2

I would like to use a regular expression to mask all but the first three alphanumeric characters of each word in a string using a mask character (such as "x"), so "1 Buckingham Palace Road, London" would become "1 Bucxxxxxxx Palxxx Roax, Lonxxx".

Keeping the first three characters is easily done using

s/\b(\w{0,3})(.*)\b/$1/g

but I cannot seem to figure out how to insert length($2) times the masking character instead of $2.

Thanks!

Thilo-Alexander Ginkel
  • 6,898
  • 10
  • 45
  • 58

3 Answers3

4

C#:

new Regex(@"(?<!\b.{0,2}).").Replace("1 Buckingham Palace Road, London", "x");

Since you say it's language-agnostic, I trust this can be easily ported into your language of choice...

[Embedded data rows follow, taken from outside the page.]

-- ==== Sys2Proof/Syntax.lean ====
section
/-! DEFINITION. The commands of spec/opcode_table.json, one constructor for each row, in the table's order.
The operands are what the event or access carries that the state does not hold. -/

namespace Sys2Proof
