-- ==== Sys2Proof/Machine/Regs.lean ====
section
/-! DEFINITION. The register fields of every block, as the register tables of spec/03 to spec/23 list them.
A field is named by its block and its spelling in the table (register, underscore, field); a LO/HI pair that the
spec reads as one value (R79) is one 64-bit field.  Fields that are a view of other state (TIM.NOW, SNAP halves, bay
summaries) and the memory-mapped tables (CONN, REGION, SLOT, SCHED, ENTRY, NODE, GCL) have their own state. -/

set_option Elab.async false

namespace Sys2Proof.Machine

/-- Access codes (spec/00 R11). -/
inductive Acc where | ro | rw | wo | rw1c | rw1s | rws | rwl | ros
  deriving DecidableEq, Repr

/-- World values of a field (spec/00 R13). -/
inductive RWorld where | ns | s | swnr
  deriving DecidableEq, Repr

/-- What a register table says of one field: offset of instance 0, distance between instances, number of instances,
low bit, width, access, world, reset value, dies (bit d for die d), range of a written value (`rmax = 0`: none),
and whether a row of the opcode table of its own describes its write. -/
structure FldSpec where
  base : Nat
  stride : Nat
  count : Nat
  lo : Nat
  width : Nat
  acc : Acc
  world : RWorld
  reset : Nat
  dies : Nat
  rmin : Nat
  rmax : Nat
  own : Bool
  deriving DecidableEq, Repr

/-- Fields of TIM (block 0x01, spec/03). -/
inductive TimF where
  | ERR_BOUND_e_ns | OFFSET_o_ns | PARTNER_DELTA_delta_ns | PAIR_ERR_e_pair_ns | SKIPPED_count | STATE_src_index 
  | STATE_ref10m_valid | STATE_ever_locked | STATE_src_kind | STATE_state | EVENTS_skip_wrap 
  | EVENTS_time_disagree | EVENTS_die_time_fault | EVENTS_step_seen | EVENTS_freerun_entered 
  | EVENTS_holdover_entered | EVENTS_lock_lost | EVENTS_first_lock | SCHED_COMMIT_commit 
  | SERVO_CFG_freerun_thr_us | SERVO_CFG_lock_thr_ns | SERVO_CFG_unref_start | SERVO_CFG2_step_thr_ms 
  | SERVO_CFG2_slew_ppm | SERVO_CFG2_asym_ns | HOLD_RATE_ps_per_s | HOLD_RATE_10M_ps_per_s | UTC_from_ptp 
  | UTC_leap59 | UTC_leap61 | UTC_fallback_s | UTC_offset_s | PPS_CFG_in_delay_ns | PPS_CFG_out_width_ms 
  | PPS_CFG_out_in_holdover | PPS_CFG_out_enable | PPS_CFG_in_enable 
  deriving DecidableEq, Repr

def TimF.all : List TimF :=
  [.ERR_BOUND_e_ns, .OFFSET_o_ns, .PARTNER_DELTA_delta_ns, .PAIR_ERR_e_pair_ns, .SKIPPED_count, .STATE_src_index, 
   .STATE_ref10m_valid, .STATE_ever_locked, .STATE_src_kind, .STATE_state, .EVENTS_skip_wrap, 
   .EVENTS_time_disagree, .EVENTS_die_time_fault, .EVENTS_step_seen, .EVENTS_freerun_entered, 
   .EVENTS_holdover_entered, .EVENTS_lock_lost, .EVENTS_first_lock, .SCHED_COMMIT_commit, 
   .SERVO_CFG_freerun_thr_us, .SERVO_CFG_lock_thr_ns, .SERVO_CFG_unref_start, .SERVO_CFG2_step_thr_ms, 
   .SERVO_CFG2_slew_ppm, .SERVO_CFG2_asym_ns, .HOLD_RATE_ps_per_s, .HOLD_RATE_10M_ps_per_s, .UTC_from_ptp, 
   .UTC_leap59, .UTC_leap61, .UTC_fallback_s, .UTC_offset_s, .PPS_CFG_in_delay_ns, .PPS_CFG_out_width_ms, 
   .PPS_CFG_out_in_holdover, .PPS_CFG_out_enable, .PPS_CFG_in_enable]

Or, you could just get the length of $2 and fill the x's the old fashioned way.

Matthew Flaschen
  • 278,309
  • 50
  • 514
  • 539
1

Positive lookbehind, any word character with three word characters before it gets changed to an X:

s/(?<=\w{3})\w/$1x/g;

example perl script:

my $string = "1 Buckingham Palace Road, London"; 
$string =~ s/(?<=\w{3})\w/$1x/g; 
print qq($string\n);
Danalog
  • 559
  • 11
  • 21
0
use warnings;
use strict;

my $string = "1 Buckingham Palace Road, London";

$string =~ s(
  \b(\w{0,3})(\w*)\b
){
  $1 . ( 'x' x length $2 )
}gex;

print $string, "\n";
Brad Gilbert
  • 33,846
  • 11
  • 78
  • 129